做题记录

做题

cycling

Carmichael function

\[ 定义为a^{m} \equiv 1 \;mod\;n成立的最小正整数m ，其中( a , n ) = 1 ，将m记作\lambda(n)\\ 换言之，如果a^{m} \equiv 1 \;mod\;n，则m\;|\;\lambda(n) \]

Carmichael定理

\[ \lambda(p^r)=\left\{ \begin{aligned} & \varphi(p^r) \;if\;p^r = \;2,3^r,4,5^r,7^r等奇数素数以及2、4 \\ & \frac{1}{2}\varphi(p^r) \;if\;p^r = \;8,16,32,64等2的3次幂以上\\ \end{aligned} \right. \]

计算\[\lambda(n)\]

由整数分解定理 \[ n = p{_{1}^{r_1}}p{_{2}^{r_2}}···p{_{n}^{r_n}} \] 那么 \[ \lambda(n) = lcm(\lambda(p{_{1}^{r_1}}),\lambda(p{_{2}^{r_2}}),···,\lambda(p{_{n}^{r_n}})) \]

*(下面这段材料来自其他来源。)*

theorem exec_scalarLoad_of_stops {w : LoadKind} (d : Reg)
    (h : AccessStops s .load (s.h.xr rs1 + imm.signExtend 64) (Claims.loadSize w) rd e) :
    exec (.scalarLoad w d rs1 imm) s = .next (raise e s) := by
  have hrun : scalarLoadRun w d rs1 imm s = .error e := by
    rw [scalarLoadRun, memAddr, loadBytes_eq, scalarLoadBytes_of_stops h]
  exact congrArg (finish · s) hrun

theorem exec_scalarStore_of_stops {w : StoreKind} (rs2 : Reg)
    (h : AccessStops s .store (s.h.xr rs1 + imm.signExtend 64) (Claims.storeSize w) false e) :
    exec (.scalarStore w rs1 rs2 imm) s = .next (raise e s) := by
  have hrun : scalarStoreRun w rs1 rs2 imm s = .error e := by
    rw [scalarStoreRun, memAddr, storeBytes_eq, scalarStoreBytes_of_stops h]
  exact congrArg (finish · s) hrun

theorem exec_xlda_of_stops (sc : Scope) {wd : AccW} (d : Reg)
    (h : AccessStops s .load (s.h.xr rs1) (Claims.accSize wd) rd e) :
    exec (.xlda sc wd d rs1) s = .next (raise e s) := by
  have hrun : xldaRun sc wd d rs1 s = .error e := by
    rw [xldaRun, accBytes_eq, scalarLoadBytes_of_stops h]
  exact congrArg (finish · s) hrun

theorem exec_xstl_of_stops (sc : Scope) {wd : AccW} (rs2 : Reg)
    (h : AccessStops s .store (s.h.xr rs1) (Claims.accSize wd) false e) :
    exec (.xstl sc wd rs1 rs2) s = .next (raise e s) := by
  have hrun : xstlRun wd rs1 rs2 s = .error e := by
    rw [xstlRun, accBytes_eq, scalarStoreBytes_of_stops h]
  exact congrArg (finish · s) hrun

/-- Every access of the scalar side that stops raises why, in the state it began in. The cases are those of
`Claims.accessOf`, in its order; the AMO and the three AMOCAS are one read-modify-write. -/
theorem exec_of_accessStops {i : Instr} (ha : Claims.accessOf i = some (k, rs1, imm, n, rd))
    (hst : AccessStops s k (s.h.xr rs1 + imm.signExtend 64) n rd e) : exec i s = .next (raise e s) := by
  have hzero (a : Word) : a + (0 : BitVec 12).signExtend 64 = a := by simp
  unfold Claims.accessOf at ha
  split at ha
  all_goals cases ha
  case h_1 _ d => exact exec_scalarLoad_of_stops d hst
  case h_2 _ rs2 => exact exec_scalarStore_of_stops rs2 hst
  all_goals rw [hzero] at hst
  case h_3 _ aq _ d => exact congrArg (finish · s) (lrRun_of_stops hst aq d)
  case h_4 _ aq _ d rs2 => exact congrArg (finish · s) (scRun_of_stops hst aq d rs2)
  case h_5 | h_6 | h_7 | h_8 => exact congrArg (finish · s) (rmwRun_of_stops hst _ _ _)
  case h_9 sc _ d => exact exec_xlda_of_stops sc d hst
  case h_10 sc _ rs2 => exact exec_xstl_of_stops sc rs2 hst

end

/-- Settles O13: each clause gives one reason why the access stops, and an access that stops raises it. -/
theorem scalarAccessTraps : Obligations.ScalarAccessTraps := by
  rintro i k rs1 imm n rd s _ ha rfl
  refine ⟨fun hmis => ?misaligned, fun e hal haddr => ?addr, fun pa nc hal hrd haddr hp => ?poison⟩
  case misaligned => exact exec_of_accessStops ha (.misaligned hmis)
  case addr => exact exec_of_accessStops ha (.addr hal haddr)
  case poison => exact exec_of_accessStops ha (.poison hal haddr hp hrd)

end Sys2Proof.Machine
end

section
/-! PROOFS of the family 04_memory_tiers_and_translation.md: the privileged instructions (03 Table 3.7; 04 R80; 19
R404, R405), from the guard of each, the bits that MRET and SRET leave in mstatus, and the words that an
illegal-instruction names. -/

namespace Sys2Proof

/-! ## Words as numbers -/

theorem toNat_append_eq_add {m n : Nat} (a : BitVec m) (b : BitVec n) :
    (a ++ b).toNat = a.toNat * 2 ^ n + b.toNat := by
  rw [BitVec.toNat_append, ← Nat.shiftLeft_add_eq_or_of_lt b.isLt, Nat.shiftLeft_eq]

/-- A scalar word as a number: each field at its place (02 R32). -/
theorem Fields.toNat_pack (f : Fields) : f.pack.toNat = f.opc.toNat + f.rd.toNat * 2 ^ 7 + f.f3.toNat * 2 ^ 12 +
    f.rs1.toNat * 2 ^ 15 + f.rs2.toNat * 2 ^ 20 + f.f7.toNat * 2 ^ 25 := by
  simp only [Fields.pack, toNat_append_eq_add]
  omega

theorem word_wfi : Instr.wfi.word = 0x10500073 := by decide

theorem word_sret : Instr.sret.word = 0x10200073 := by decide

theorem word_mret : Instr.mret.word = 0x30200073 := by decide

theorem word_sfenceVma (rs1 rs2 : Reg) : (Instr.sfenceVma rs1 rs2).word =
    0x12000073 + rs1.setWidth 64 * 2 ^ 15 + rs2.setWidth 64 * 2 ^ 20 := by
  have hpack := (rType 0x73 0 0x09 0 rs1 rs2).toNat_pack
  have h15 : (2 : Word) ^ 15 = 0x8000 := by norm_num
  have h20 : (2 : Word) ^ 20 = 0x100000 := by norm_num
  change (rType 0x73 0 0x09 0 rs1 rs2).pack.setWidth 64 = _
  rw [h15, h20]
  bv_omega

end Sys2Proof

namespace Sys2Proof.Machine

/-! ## Bits of mstatus after MRET and SRET -/

/-- Setting one bit of a word leaves the others. -/
theorem getLsbD_setField_bit {w : Nat} (b : BitVec w) (j x i : Nat) :
    (setField b j j x).getLsbD i = if i = j then decide (i < w) && x.testBit 0 else b.getLsbD i := by
  rw [getLsbD_setField b le_rfl]
  by_cases hij : i = j
  · simp [hij]
  · rw [if_neg (by omega), if_neg hij]

theorem testBit_zero_fieldOf {w : Nat} (b : BitVec w) (j : Nat) : (fieldOf b j j).testBit 0 = b.getLsbD j := by
  rw [BitVec.testBit_toNat, BitVec.getLsbD_extractLsb']
  simp

/-- mstatus after MRET: MIE is MPIE, MPIE is 1, MPP is U, and MPRV ends unless MPP was M. -/
def mretStatus (ms : Word) : Word :=
  let ms1 := setField (setField (setField ms 3 3 (fieldOf ms 7 7)) 7 7 1) 12 11 0
  if fieldOf ms 12 11 = 3 then ms1 else setField ms1 17 17 0

theorem mretStd_mstatus (s : State) : (mretStd s).countInstret.h.mc.mstatus = mretStatus s.h.mc.mstatus := rfl

theorem getLsbD_mretStatus (ms : Word) {i : Nat} (hi : i ≠ 17) : (mretStatus ms).getLsbD i =
    if 11 ≤ i ∧ i ≤ 12 then false else if i = 7 then true else if i = 3 then ms.getLsbD 7 else ms.getLsbD i := by
  have h17 (b : Word) : (setField b 17 17 0).getLsbD i = b.getLsbD i := by simp [getLsbD_setField_bit, hi]
  have hif : (mretStatus ms).getLsbD i =
      (setField (setField (setField ms 3 3 (fieldOf ms 7 7)) 7 7 1) 12 11 0).getLsbD i := by
    unfold mretStatus
    split
    · rfl
    · exact h17 _
  rw [hif, getLsbD_setField _ (by decide), getLsbD_setField_bit, getLsbD_setField_bit, testBit_zero_fieldOf]
  simp +contextual

theorem fieldOf_mretStatus_mpp (ms : Word) : fieldOf (mretStatus ms) 12 11 = 0 := by
  unfold mretStatus
  split
  · exact fieldOf_setField_same _ (by decide) (by decide) 0
  · rw [fieldOf_setField_disjoint _ (by decide) (by decide) (by decide)]
    exact fieldOf_setField_same _ (by decide) (by decide) 0

/-- mstatus after an SRET that ends MPRV: SIE is SPIE, SPIE is 1 and SPP is U. -/
theorem getLsbD_sretStatus (st : Word) {i : Nat} (hi : i ≠ 17) : (setField (sretStatus st) 17 17 0).getLsbD i =
    if i = 8 then false else if i = 5 then true else if i = 1 then st.getLsbD 5 else st.getLsbD i := by
  simp only [sretStatus, getLsbD_setField_bit, testBit_zero_fieldOf, if_neg hi]
  simp +contextual

/-! ## What MRET and SRET leave -/

/-- The hart's scalar state after MRET: the mode of MPP, and mepc as the pc. -/
theorem mretStd_scalar (s : State) : (mretStd s).countInstret.h.s = { (Claims.moved s.h s.h.mc.mepc).s with
    priv := match fieldOf s.h.mc.mstatus 12 11 with | 3 => .m | 1 => .s | _ => .u } := by
  have hpriv (n : Nat) : (if n = 3 then Priv.m else if n = 1 then .s else .u) =
      match n with | 3 => .m | 1 => .s | _ => .u := by
    split_ifs with h3 h1
    · subst h3
      rfl
    · subst h1
      rfl
    · split
      · contradiction
      · contradiction
      · rfl
  exact congrArg (fun p => { (Claims.moved s.h s.h.mc.mepc).s with priv := p }) (hpriv _)

/-- SRET of a hart that is no vector hart works on mstatus. -/
theorem sretStd_eq {s : State} (hv : s.h.id.isVector = false) : sretStd s = s.setH { s.h with
    s := { s.h.s with priv := if s.h.mc.mstatus.getLsbD 8 then .s else .u, pc := s.h.sc.sepc }
    mc := { s.h.mc with mstatus := setField (sretStatus s.h.mc.mstatus) 17 17 0 } } := by
  have hst : s.h.status = s.h.mc.mstatus := by simp [Hart.status, hv]
  rw [sretStd, hst, Hart.setStatus, hv]
  rfl

/-! ## Where the instructions may run -/

theorem guarded_illegal (w : Word) (s eff : State) :
    guarded (some (illegal w)) s eff = .next (takeTrap s { cause := 2, tval := w, sub := 0 } none) := rfl

/-- Hart `h` may run an instruction that bit `b` of mstatus traps at S: at M, or at S where the bit is clear or the
hart has no mstatus (19 R404). -/
def MayRun (h : Hart) (b : Nat) : Prop :=
  h.s.priv = .m ∨ (h.s.priv = .s ∧ (h.id.isVector = true ∨ h.mc.mstatus.getLsbD b = false))

theorem MayRun.not_trapped {h : Hart} {b : Nat} (hmay : MayRun h b) :
    ¬ (h.s.priv = .u ∨ (h.s.priv = .s ∧ !h.id.isVector ∧ h.mc.mstatus.getLsbD b)) := by
  rcases hmay with hm | ⟨hs, hv | hb⟩
  all_goals simp [*]

/-! Each of the four runs where its guard lets it. -/

theorem exec_wfi_eq (s : State) : exec .wfi s = guarded (wfiGuard s.h) s s.advance := rfl

theorem exec_sfenceVma_eq (rs1 rs2 : Reg) (s : State) :
    exec (.sfenceVma rs1 rs2) s = guarded (sfenceGuard (.sfenceVma rs1 rs2) s.h) s (sfenceEffect s) := rfl

theorem exec_mret_eq (s : State) : exec .mret s =
    guarded (if s.h.s.priv = .m then none else some (illegal Instr.mret.word)) s (mretStd s).countInstret := rfl

theorem exec_sret_eq (s : State) : exec .sret s = guarded (sretGuard s) s (sretEffect s) := rfl

section
variable {s : State}

theorem exec_wfi (hmay : MayRun s.h 21) : exec .wfi s = .next s.advance := by
  rw [exec_wfi_eq, wfiGuard, if_neg hmay.not_trapped]
  rfl

theorem exec_wfi_of_u (hu : s.h.s.priv = .u) :
    exec .wfi s = .next (takeTrap s { cause := 2, tval := 0x10500073, sub := 0 } none) := by
  rw [exec_wfi_eq, wfiGuard, if_pos (.inl hu), guarded_illegal, word_wfi]

theorem exec_sfenceVma (hmay : MayRun s.h 20) (rs1 rs2 : Reg) :
    exec (.sfenceVma rs1 rs2) s = .next (sfenceEffect s) := by
  rw [exec_sfenceVma_eq, sfenceGuard, if_neg hmay.not_trapped]
  rfl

h+1易分解为17个小素数，且没有2次及以上的素数 \[ \because h+1\; |\;\lambda(\lambda(n))\\ \therefore 用primes相乘+1判断是否为素数，并凑出可能的\lambda(n)\\ \]

import requests
from Crypto.Util.number import *
from tqdm import trange

e = 65537
n = 0x99efa9177387907eb3f74dc09a4d7a93abf6ceb7ee102c689ecd0998975cede29f3ca951feb5adfb9282879cc666e22dcafc07d7f89d762b9ad5532042c79060cdb022703d790421a7f6a76a50cceb635ad1b5d78510adf8c6ff9645a1b179e965358e10fe3dd5f82744773360270b6fa62d972d196a810e152f1285e0b8b26f5d54991d0539a13e655d752bd71963f822affc7a03e946cea2c4ef65bf94706f20b79d672e64e8faac45172c4130bfeca9bef71ed8c0c9e2aa0a1d6d47239960f90ef25b337255bac9c452cb019a44115b0437726a9adef10a028f1e1263c97c14a1d7cd58a8994832e764ffbfcc05ec8ed3269bb0569278eea0550548b552b1
ct = 0x339be515121dab503106cd190897382149e032a76a1ca0eec74f2c8c74560b00dffc0ad65ee4df4f47b2c9810d93e8579517692268c821c6724946438a9744a2a95510d529f0e0195a2660abd057d3f6a59df3a1c9a116f76d53900e2a715dfe5525228e832c02fd07b8dac0d488cca269e0dbb74047cf7a5e64a06a443f7d580ee28c5d41d5ede3604825eba31985e96575df2bcc2fefd0c77f2033c04008be9746a0935338434c16d5a68d1338eabdcf0170ac19a27ec832bf0a353934570abd48b1fe31bc9a4bb99428d1fbab726b284aec27522efb9527ddce1106ba6a480c65f9332c5b2a3c727a2cca6d6951b09c7c28ed0474fdc6a945076524877680
h = 2**1025 - 3


response = requests.get(r'http://factordb.com/api', params={"query": str(h + 1)})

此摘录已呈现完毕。